UNITED NATIONS — Ethnic and religious minorities accounted for more than 75 percent of those targeted in war worldwide last year, according a report released Jan. 19. The Bush administration’s “war on terror,” says the report, is a main culprit in the persecution of minority peoples.

“State of the World’s Minorities 2006” was issued by the Minority Rights Group International, a nongovernmental organization with consultative status with the UN Economic and Social Commission. It lists problems in nearly all of the world’s countries, and defines “minorities” as any “non-dominant ethnic, religious and linguistic communities who may not necessarily be numerical minorities.”

Mark Lattimer, executive director of MRGI, told a press conference, “In every world region, minorities and indigenous peoples have been excluded, repressed and in many cases killed by their governments. In extreme cases where the situation has deteriorated into civil conflict — as in the Sudan, in Burma and in Iraq — we see whole communities living under grave threat for their lives.”

“In war today,” Lattimer continued, “the targeting of minorities is no longer the exception but has become the norm. In three-quarters of the world’s conflicts in 2005, violence was targeted at specific ethnic or religious groups. And the tragedy is we could have seen it coming.”

Lattimer said his group found two main trends while compiling the report, which aims to predict global trouble spots. One was the overwhelming number of African peoples on the list. Citing the situations in the Sudan, Nigeria and elsewhere, he said, “We see different minorities or indigenous peoples continuing to live in a situation of grave risk.”

The second trend is the growing “number of states where the oppression of minorities is linked directly to the ongoing ‘war on terror’ by the United States.”

Gay McDougall, the United Nations expert on minority issues, agreed with the report’s conclusions. “Ethnic and religious minorities are disproportionately affected by these ‘counterterrorist’ measures, including the use of emergency powers that displace the normal judicial processes,” she said. “Minority communities are under more stress because of these measures, their livelihoods are more threatened, and the value of their role in society and their existence is being brazenly questioned as well.”

Lattimer said, “In situation after situation, governments have justified repression of their minorities by reference to the war on terror.” He condemned many governments allied to the U.S. who are “in effect turning what should be a struggle against terrorism into a war on minorities, a war on minority civilians.”

Minority women and young people are particularly vulnerable, Lattimer said. Women face rape or the threat of rape in many armed conflicts.

The recent riots in France by young people, many of African descent, are related to massive unemployment and problems in education in minority communities, he said.

McDougall said that an important problem for people from minority communities is racial profiling, which “we certainly know in this country, from the treatment of other minorities, is a very dangerous and corrosive approach to any kind of law enforcement.

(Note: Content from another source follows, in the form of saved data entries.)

/-- A level done: its last state, and TDONE (R397, R398); the level that encloses it comes after it (R399). -/
def State.closeLevel (s : State) (asid lid : Nat) : State :=
  let s := s.mapLevel asid lid (fun l =>
    { l with st := if l.cancelled then lvCANCELLED else lvCOMPLETE, tdone := s.time.toNat })
  match s.levelOf asid lid with
  | some l => s.edge (levelThread asid lid) (levelThread asid l.parent)
  | none => s

/-- A new level record; one already in use is replaced. -/
def State.openLevel (s : State) (l : Level) : State :=
  s.putLevel (if l.st = lvOPEN then { l with topen := s.time.toNat } else l)

/-- One launch of a graph entered as PENDING (R329). -/
def State.addLaunch (s : State) (asid graph : Nat) (sp : LaunchSpec) : State :=
  s.openLevel { asid := asid, lid := sp.lid, st := lvPENDING, dep := sp.dep, parent := graph, spec := some sp }

/-- A graph starts: its own level and its launches, which come after the graphs of the phase that have completed (R286, R330, R408).
One without launches is complete at once. -/
def State.startGraph (s : State) (g : GraphSpec) : State :=
  if g.launches.isEmpty then
    (s.openLevel { asid := g.asid, lid := g.graph, st := lvCOMPLETE, parent := g.phase, topen := s.time.toNat,
                   tdone := s.time.toNat, last := g.last }).mapLevel g.asid g.phase (fun l => { l with cnt := l.cnt - 1 })
  else
    let s := s.openLevel { asid := g.asid, lid := g.graph, st := lvOPEN, cnt := g.launches.length, parent := g.phase,
                           last := g.last }
    g.launches.foldl (fun s sp =>
      (s.addLaunch g.asid g.graph sp).edge (levelThread g.asid g.phase) (levelThread g.asid sp.lid)) s

/-- A graph of a phase that has not completed. -/
def State.graphRunning (s : State) (asid phase : Nat) : Bool :=
  s.levels.any (fun l => l.asid == asid && lidLevel l.lid == 2 && l.parent == phase && l.st == lvOPEN)

/-- Graphs that wait for their phase started in order, until one of the phase runs (R330). -/
def State.nextGraphs (s : State) (asid phase : Nat) : List GraphSpec → State
  | [] => s
  | g :: gs =>
    if s.graphRunning asid phase then s
    else ((s.mapJob asid (fun j => { j with pendGraphs := j.pendGraphs.erase g })).startGraph g).nextGraphs asid phase gs

/-- The next graph that waits for its phase starts, once none of the phase runs (R330). -/
def State.nextGraph (s : State) (asid phase : Nat) : State :=
  s.nextGraphs asid phase (((s.jobOf asid).map (fun j => j.pendGraphs.filter (fun g => g.phase == phase))).getD [])

/-- A graph completes: its phase counts it, and starts its next graph (R330). A cancelled phase completes with its
last graph. -/
def State.graphDone (s : State) (asid graph : Nat) : State :=
  let phase := ((s.levelOf asid graph).map (·.parent)).getD 0
  let s := s.closeLevel asid graph
  let s := s.mapLevel asid phase (fun l => { l with cnt := l.cnt - 1 })
  match s.levelOf asid phase with
  | some p => if p.cancelled then (if p.cnt = 0 then s.closeLevel asid phase else s) else s.nextGraph asid phase
  | none => s

/-- A launch is COMPLETE or CANCELLED: its graph has one open launch less (R329, R330). -/
def State.graphDown (s : State) (asid graph : Nat) : State :=
  let s := s.mapLevel asid graph (fun l => { l with cnt := l.cnt - 1 })
  match s.levelOf asid graph with
  | some g => if g.cnt = 0 && g.st = lvOPEN then s.graphDone asid graph else s
  | none => s

/-- The successors of a complete launch have one dependence less, and come after its tasks (R286, R329). -/
def State.releaseSucc (s : State) (asid lid : Nat) : State :=
  match (s.levelOf asid lid).bind (·.spec) with
  | some sp =>
    sp.succ.foldl (fun s n =>
      (s.mapLevel asid n (fun l => { l with dep := l.dep - 1 })).edge (levelThread asid lid) (levelThread asid n)) s
  | none => s

/-- Numbers in rising order. -/
def rankSort : List Nat → List Nat
  | [] => []
  | x :: xs => put x (rankSort xs)
where
  /-- A number in its place. -/
  put (x : Nat) : List Nat → List Nat
    | [] => [x]
    | y :: ys => if x ≤ y then x :: y :: ys else y :: put x ys

/-- Cores that take part in a launch: the gang's cores of its clusters, by die and index (R384). -/
def State.launchCores (s : State) (asid : Nat) (sp : LaunchSpec) : List Nat :=
  match s.jobOf asid with
  | some j => rankSort (j.spec.gang.filter (fun e => sp.clusters.contains (clusterOf e)))
  | none => []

It is without a doubt a threat to those who are identified as having Arab identity or Islamic faith in [the United States].”

While the U.S. war on terror is a major factor in the repression of minority peoples abroad, McDougall singled out specific problems within the U.S. itself.

McDougall told the World the response to Hurricane Katrina “unmasked the reality that’s been with us in this country for a couple of centuries. That is that there is a major group in this country that has not been incorporated into the benefits of society since slavery. No Reconstruction did it, no war on poverty has done it, no more recent policies have done it.”